Spectre (mitigations, not fixes)
confuses the programmers (happens behind the scenes)

Problem #4: code optimizations

Multiple threads are executed by multiple executors at the same time.
Writes and reads happen to RAM or caches, i.e. L2.
Statements in code can be rearranged for greater efficiency.
Rearrangements can be done by compiler or CPU.
Sometimes they can be illegal (thread ends before it begins?)

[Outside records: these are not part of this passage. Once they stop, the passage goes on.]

-- ==== Sys2Proof/Machine/CmdCtx.lean ====
section
/-! DEFINITION. Contexts, queues, tallies and regions (R344 to R355, R377, R378, R394 to R397, R404, R408, R426, R437, R438):
CTX_CREATE, CTX_DESTROY, CTX_SET, CTX_QUIESCE, CTX_SNAPSHOT, QUEUE_CREATE, QUEUE_DESTROY, QUEUE_ENABLE, QUEUE_DISABLE,
QUEUE_RESET, TALLY_CREATE, TALLY_SET, TALLY_DESTROY, REGION_CREATE, REGION_DESTROY, REGION_FREEZE, HANDLE_INFO. -/

namespace Sys2Proof.Machine

/-! ### Contexts -/

/-- The checks of a context that a command names (R369, R371, R373). -/
def ctxChecks (c : Cmd) (s : State) (w : Word) : List (Bool × Nat) := [rcIf (ctxRc c s w), (ctxBusy c s (hIdx w), rcBusy)]

/-- CTX_CREATE: the owner function is assigned to the issuer's partition (R394). -/
def refuseCtxCreate (c : Cmd) (s : State) : Option Nat :=
  refusal [rcIf (partRc c s), restZero c 3,
    badIf (decide (1 < c.val 0) || decide (65535 < c.val 1) || decide (63 < c.val 2) ||
      (s.fn (c.val 2)).part != some (myPart c s)),
    (fnBusy s (c.val 2), rcBusy),
    ((upTo 512).all (fun k => (s.ctx k).mode != .free), rcNoResources)]

/-- CTX_CREATE: the index's generation rises by one, and the context is ACTIVE (R395, R396). -/
def effectCtxCreate (c : Cmd) (s : State) : CmdOut :=
  match pickIndex s 512 (fun k => (s.ctx k).mode == .free) with
  | none => .done rcNoResources 0 s
  | some (k, s) =>
    let g := (s.ctx k).gen + 1
    let p := myPart c s
    .done 0 (mkHandle 1 p g k)
      (s.setCtx k { mode := .active, gen := g, bestEffort := c.val 0 == 1, fill := c.val 1, owner := c.val 2, part := p })

/-- CTX_CREATE (R394). -/
def execCtxCreate (rq : Req) (cls fill owner : Word) (s : State) : Host.Outcome State Fault Refusal :=
  .next (runRow refuseCtxCreate effectCtxCreate 0x20 rq [cls, fill, owner] s)

/-- A model under load or eviction lists a tensor of the context (R411). -/
def ctxModelHeld (s : State) (k : Nat) : Bool :=
  s.objs.models.any (fun e => e.2.present && modelBusy s e.1 && e.2.tensors.any (fun id =>
    (s.tensor e.2.part id).present && (s.tensor e.2.part id).ctx == k))

/-- CTX_DESTROY waits for no LAUNCH and no model: they refuse it (R411, R417). -/
def refuseCtxDestroy (c : Cmd) (s : State) : Option Nat :=
  refusal (ctxChecks c s (c.arg 0) ++ [restZero c 1, (ctxModelHeld s (hIdx (c.arg 0)), rcBusy)])

/-- CTX_DESTROY: the context enters STOPPING (R417). -/
def effectCtxDestroy (c : Cmd) (s : State) : CmdOut :=
  .wait (.ctxDestroy (hIdx (c.arg 0))) (stopPlanned s (hIdx (c.arg 0)) true)

/-- CTX_DESTROY (R417). -/
def execCtxDestroy (rq : Req) (ctx : Word) (s : State) : Host.Outcome State Fault Refusal :=
  .next (runRow refuseCtxDestroy effectCtxDestroy 0x21 rq [ctx] s)

/-- CTX_SET (R190, R377). -/
def refuseCtxSet (c : Cmd) (s : State) : Option Nat :=
  refusal (ctxChecks c s (c.arg 0) ++ [restZero c 3, badIf (decide (1 < c.val 1) || decide (65535 < c.val 2))])

/-- CTX_SET: class and fill delay change. -/
def effectCtxSet (c : Cmd) (s : State) : CmdOut :=
  okWith 0 (s.modCtx (hIdx (c.arg 0)) (fun x => { x with bestEffort := c.val 1 == 1, fill := c.val 2 }))

/-- CTX_SET (R377). -/
def execCtxSet (rq : Req) (ctx cls fill : Word) (s : State) : Host.Outcome State Fault Refusal :=
  .next (runRow refuseCtxSet effectCtxSet 0x22 rq [ctx, cls, fill] s)

/-- CTX_QUIESCE waits for the LAUNCHes of its context (R437). -/
def refuseCtxQuiesce (c : Cmd) (s : State) : Option Nat :=
  let k := hIdx (c.arg 0)
  refusal [rcIf (ctxRc c s (c.arg 0)), (ctxHeld c s k || heldBy s (fun p => p == .ctxQuiesce k), rcBusy), restZero c 1]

Memory models - solution to P#4

have rules to distinguish illegal from legal
order the events so the dev is less/not confused
are divided depending on said order strength
1. x8086 and JMM are mostly partial orders
are on CPU microarchi or language level (MM or JMM)

Questions?

Java

Fork Join framework

ForkJoin itself, think map-reduce in Java
memory-intensive, work-stealing, own thread pool
Arrays.parallelSort > Arrays.sort
parallelStream() > stream()

JCIP annotations

<dependency>
    <groupId>net.jcip</groupId>
    <artifactId>jcip-annotations</artifactId>
    <version>1.0</version>
</dependency>

Class, field, and method level annotations for describing thread-safety policies.

— package Javadoc

Class-level ones

@Immutable: said class is immutable, implies @ThreadSafe
@ThreadSafe: no extra synchro required, no matter what access sequence or thread interleaving
@NotThreadSafe: as name states, optional, offered for extra clarity

Locking - guarding

@GuardedBy("this") - intrinsic lock, synchronized case
@GuardedBy("Some.class") - case for static synchronized
More examples

ReadWriteLock

separates reads from writes
default impl is also reentrant
has a pair of locks,
read one can be held multiple times as long as write one isn’t held
writer lock is exclusive and can be downgraded to read lock

Useful API

ThreadLocalRandom > Random
CompletableFuture - FP and async and other examples
FutureTask - bridge between Runnable and Callable
InheritableThreadLocal - works on sub-threads too
TransferQueue or SynchronousQueue

Testing

exhaustive, repeated testing, stress testing, model checking, benchmarking

Solutions

P#0: separate reads from writes, e.g. ReentrantLock
P#1: immutable classes, local variables, ThreadLocal<YourObject>
P#2: as above + synchronization and atomicity (so JMM keywords)
P#3: padding, @Contented or BlackHole from JMH
P#4: memory model

JMM

JMM, Java Memory Model: set of rules determining happens-before relationship and order of execution. Described in JLS 17.4, uses final, volatile and synchronized keywords.